═════ EXERCISE INPUT

/-- Fuses only blow: no step clears a life-cycle fuse, a VALID, REVOKED or ERASED fuse of a key slot, or
ERASED_ALL, and none changes the unique identifier. -/
def Obligations.FusesOnlyBlow : Prop :=
  ∀ s t : State, step s = .next t →
    (∀ i, s.sec.lc.getLsbD i = true → t.sec.lc.getLsbD i = true) ∧
    (∀ i, ((getSlotFuses s i).valid = true → (getSlotFuses t i).valid = true) ∧
      ((getSlotFuses s i).revoked = true → (getSlotFuses t i).revoked = true) ∧
      ((getSlotFuses s i).erased = true → (getSlotFuses t i).erased = true)) ∧
    (s.sec.erasedAll = true → t.sec.erasedAll = true) ∧ t.sec.uid = s.sec.uid

/-- No command touches the queue or the time: those change only as steps take commands and ticks pass. No step leaves a mark
of the events of its cycles, so that the next one begins a cycle of its own (R67). -/
def Obligations.CommandsLeaveQueueAndTime : Prop :=
  (∀ (i : Instr) (s t : State), exec i s = .next t → t.pending = s.pending ∧ t.now = s.now) ∧
  ∀ s t : State, step s = .next t → t.raised = s.raised

/-- Every command answers a next state in every state, but the patrol read of an address where R261 populates no
memory, which faults. -/
def Obligations.OnlyPatrolOutsideMemoryStops : Prop :=
  (∀ (i : Instr) (s : State), (∀ a, i = .scrubPatrolRead a → populated a.toNat = true) → ∃ t, exec i s = .next t) ∧
  ∀ (a : BitVec 40) (s : State), s.phase = .ready → populated a.toNat = false →
    exec (.scrubPatrolRead a) s = .fault .unpopulated

/-- While the device is not ready, a command changes nothing unless it reaches a pin, a supply, a start, the TAP or
the configuration space.
It rests on choices of the model, log entries 3 and 4. -/
def Obligations.NothingActsBeforeReady : Prop :=
  ∀ (i : Instr) (s : State), s.phase ≠ .ready → actsBeforeReady i = false →
    (∀ a, i = .scrubPatrolRead a → populated a.toNat = true) → exec i s = .next s

/-! ### Registers -/

/-- Writes of the registers that hold only RW bits and touch no work, GLB_SCRATCH (4), GLB_CFG_REF (17) and
GLB_XSPI_DATA (41), at every offset that reaches them. In BAR0 the block decodes six index bits, bits [15:14] are
ignored, and the four views write, set, clear and toggle; in BAR4 the addressed bit takes bit 0 of the data. Nothing else
changes. A 64-bit write is two of 32 bits: here it writes GLB_XSPI_ADDR (40) with its lower half and GLB_XSPI_DATA with its
upper half. -/
def Obligations.WritesThroughViewsAndBitWords : Prop :=
  (∀ (s : State) (off : BitVec 24) (data : W32) (n : Nat), s.phase = .ready → Canonical s → s.accessQ = [] →
    bitsOf off.toNat 23 16 = 0 → bitsOf off.toNat 1 0 = 0 → bitsOf off.toNat 11 2 % 64 = n → (n = 4 ∨ n = 17 ∨ n = 41) →
    ∃ t, exec (.registerWrite off 0xF ⟨data, none⟩) s = .next t ∧ OnlyRegs [n] s t ∧
      (bitsOf off.toNat 13 12 = 0 → getReg t n = data) ∧
      (bitsOf off.toNat 13 12 = 1 → getReg t n = getReg s n ||| data) ∧
      (bitsOf off.toNat 13 12 = 2 → getReg t n = getReg s n &&& ~~~data) ∧
      (bitsOf off.toNat 13 12 = 3 → getReg t n = getReg s n ^^^ data)) ∧
  (∀ (s : State) (off : BitVec 20) (data : W32) (n : Nat), s.phase = .ready → Canonical s → s.accessQ = [] →
    bitsOf off.toNat 19 15 = 0 → bitsOf off.toNat 1 0 = 0 → bitsOf off.toNat 14 7 % 64 = n → (n = 4 ∨ n = 17 ∨ n = 41) →
    ∃ t, exec (.bitAliasWrite off 0xF ⟨data, none⟩) s = .next t ∧ OnlyRegs [n] s t ∧
      ∀ b, b < 32 → (getReg t n).getLsbD b = if b = bitsOf off.toNat 6 2 then data.getLsbD 0 else (getReg s n).getLsbD b) ∧
  (∀ (s : State) (off : BitVec 24) (lower upper : W32), s.phase = .ready → Canonical s → s.accessQ = [] →
    bitsOf off.toNat 23 16 = 0 → bitsOf off.toNat 1 0 = 0 → bitsOf off.toNat 11 2 % 64 = 40 → bitsOf off.toNat 13 12 = 0 →
    ∃ t, exec (.registerWrite off 0xF ⟨lower, some (0xF, upper)⟩) s = .next t ∧ OnlyRegs [40, 41] s t ∧
      getF t GLB_XSPI_ADDR_ADDR = lower.toNat % 2 ^ 27 ∧ getReg t 41 = upper)

/-- Register writes that are not 32 bits wide and aligned are ignored, in all three windows: nothing changes but
GLB_EVENT (3), whose BAD_ACCESS is set, and GLB_CNT_BADACC (21), which counts.
It rests on choices of the model, log entry 36. -/
def Obligations.BadAccessIgnoredAndCounted : Prop :=
  ∀ (s : State) (be : BitVec 4) (data : W32), s.phase = .ready → Canonical s →
    (∀ off : BitVec 24, (be ≠ 0xF ∨ bitsOf off.toNat 1 0 ≠ 0) → PathFree s (bitsOf off.toNat 23 16) →
      ∀ i ∈ [Instr.registerWrite off be ⟨data, none⟩, .sqClearWrite off be ⟨data, none⟩],
        ∃ t, exec i s = .next t ∧ Raised GLB_EVENT_BAD_ACCESS s t ∧
          Counted GLB_CNT_BADACC_COUNT 1 s t ∧ OnlyEvents [3, 21] s t) ∧
    (∀ off : BitVec 20, (be ≠ 0xF ∨ bitsOf off.toNat 1 0 ≠ 0) → PathFree s (bitsOf off.toNat 19 15) →
      ∃ t, exec (.bitAliasWrite off be ⟨data, none⟩) s = .next t ∧ Raised GLB_EVENT_BAD_ACCESS s t ∧
        Counted GLB_CNT_BADACC_COUNT 1 s t ∧ OnlyEvents [3, 21] s t)

/-- Writes that reach a sequence-clear register leave its SEQ unchanged (R69): plain, set, clear and toggle writes of
BAR0 and bit words of BAR4 alike. -/
def Obligations.WritesLeaveSeqUnchanged : Prop :=
  ∀ (s : State) (data : W32), s.phase = .ready →
    (∀ (off : BitVec 24) (key : Nat), bitsOf off.toNat 1 0 = 0 → bar0Key off = some key → isSq key = true →
      PathFree s (bitsOf off.toNat 23 16) →
      ∀ i ∈ [Instr.sqClearWrite off 0xF ⟨data, none⟩, .registerWrite off 0xF ⟨data, none⟩],
        ∃ t, exec i s = .next t ∧ fieldOf (getReg t key) 31 24 = fieldOf (getReg s key) 31 24) ∧
    (∀ (off : BitVec 20) (key : Nat), bitsOf off.toNat 1 0 = 0 → bar4Key off = some key → isSq key = true →
      PathFree s (bitsOf off.toNat 19 15) →
      ∃ t, exec (.bitAliasWrite off 0xF ⟨data, none⟩) s = .next t ∧ fieldOf (getReg t key) 31 24 = fieldOf (getReg s key) 31 24)

/-- A plain write that carries the current SEQ clears the event bits written as 1 and no other; a plain write with
another SEQ, and a write through another view, changes nothing at all. Beside the register only the position
registers whose VALID an event bit guards may change.
It rests on choices of the model, log entry 3. -/
def Obligations.SequenceClearNeedsCurrentSeq : Prop :=
  ∀ (s : State) (off : BitVec 24) (data : W32) (key : Nat), s.phase = .ready → Canonical s →
    bitsOf off.toNat 1 0 = 0 → bar0Key off = some key → isSq key = true → PathFree s (bitsOf off.toNat 23 16) →
    (bitsOf off.toNat 13 12 = 0 → fieldOf data 31 24 = fieldOf (getReg s key) 31 24 →
      ∃ t, exec (.sqClearWrite off 0xF ⟨data, none⟩) s = .next t ∧
        getReg t key = getReg s key &&& ~~~(data &&& 0xFFFFFF) ∧
        OnlyRegs (key :: BSN_ERR_ADDR_HI_VALID.key :: PLN_STORE_ERR_ADDR_VALID.key ::
          [0, 1, 2, 3].flatMap (fun c => [(CORE_NF_POS_ALL c).key, (CORE_RES_POS_VALID c).key,
            (CORE_ROW_RES_POS_VALID c).key, (CORE_POOL_ERR_ADDR_VALID c).key])) s t) ∧
    (bitsOf off.toNat 13 12 = 0 → fieldOf data 31 24 ≠ fieldOf (getReg s key) 31 24 →
      exec (.sqClearWrite off 0xF ⟨data, none⟩) s = .next s) ∧
    (bitsOf off.toNat 13 12 ≠ 0 → exec (.sqClearWrite off 0xF ⟨data, none⟩) s = .next s)

/-- The reads of the four low halves. A read that names an offset of BAR0 or BAR4 reaches the register at every offset that decodes
to it: BAR0 answers the register, and BAR4 its addressed bit in bit 0; either latches the high half of the same value, and a
64-bit read of BAR0 answers that as its upper word. GLB_TICK_LO_READ and PWR_RTC_LO_READ are the 32-bit reads of their register
in BAR0. Nothing else changes.
It rests on choices of the model, log entry 114. -/
def Obligations.LowReadsLatchHighHalves : Prop :=
  ∀ s : State, s.phase = .ready → Canonical s →
    let only (hi : RField) (t : State) : Prop := RegsBut [hi.key] s t ∧
      t = { s with regs := t.regs, out := { s.out with rdata := t.out.rdata, rdataHi := t.out.rdataHi } }
    let high (v : Nat) (hi : RField) : Nat := v / 2 ^ 32 % 2 ^ (hi.hi + 1)
    let latches (i : HostRead → Instr) (lo : Nat) (hi : RField) (v : Nat) : Prop :=
      PathFree s (lo / 256) →
      (∀ (off : BitVec 24) (wide : Bool), bar0Key off = some lo → ∃ t, exec (i ⟨0, off, wide⟩) s = .next t ∧
        t.out.rdata = readReg s lo ∧ getF t hi = high v hi ∧ (wide = true → t.out.rdataHi = readReg t hi.key) ∧
        (wide = false → t.out.rdataHi = s.out.rdataHi) ∧ only hi t) ∧
      (∀ off : BitVec 24, bar4Key (off.truncate 20) = some lo → ∃ t, exec (i ⟨2, off, false⟩) s = .next t ∧
        t.out.rdata = BitVec.ofNat 32 (b2n ((readReg s lo).getLsbD (bitsOf off.toNat 6 2))) ∧
        getF t hi = high v hi ∧ t.out.rdataHi = s.out.rdataHi ∧ only hi t)
    let reads (i : Instr) (lo : Nat) (hi : RField) (v : Nat) : Prop :=
      PathFree s (lo / 256) → ∃ t, exec i s = .next t ∧ t.out.rdata = readReg s lo ∧ getF t hi = high v hi ∧
        t.out.rdataHi = s.out.rdataHi ∧ only hi t
    (∀ i ∈ [Instr.ttbAxPosLoRead, .ethPtpLoRead],
      latches i 12 GLB_TICK_HI_TICK (glbTick s) ∧
      (∀ a : Fin 4, latches i (TTB_AX_POS_LO_VALUE a).key (TTB_AX_POS_HI_VALUE a) (getAxis s a).value) ∧
      (∀ m : Fin 2, latches i (ETH_PTP_LO_NS m).key (ETH_PTP_HI_NS m) (getMac s m).gptp) ∧
      latches i PWR_RTC_LO_COUNT.key PWR_RTC_HI_COUNT s.backup.rtc) ∧
    reads .glbTickLoRead 12 GLB_TICK_HI_TICK (glbTick s) ∧
    reads .pwrRtcLoRead PWR_RTC_LO_COUNT.key PWR_RTC_HI_COUNT s.backup.rtc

══════════

(WHAT TO WORK ON)
Taking the entries from their first line through the line with "(∀ i, ((getSlotFuses", inclusive, restate each line word for word and give nothing else.

(WRITTEN ANSWER)
/-- Fuses only blow: no step clears a life-cycle fuse, a VALID, REVOKED or ERASED fuse of a key slot, or
ERASED_ALL, and none changes the unique identifier. -/
def Obligations.FusesOnlyBlow : Prop :=
  ∀ s t : State, step s = .next t →
    (∀ i, s.sec.lc.getLsbD i = true → t.sec.lc.getLsbD i = true) ∧
    (∀ i, ((getSlotFuses s i).valid = true → (getSlotFuses t i).valid = true) ∧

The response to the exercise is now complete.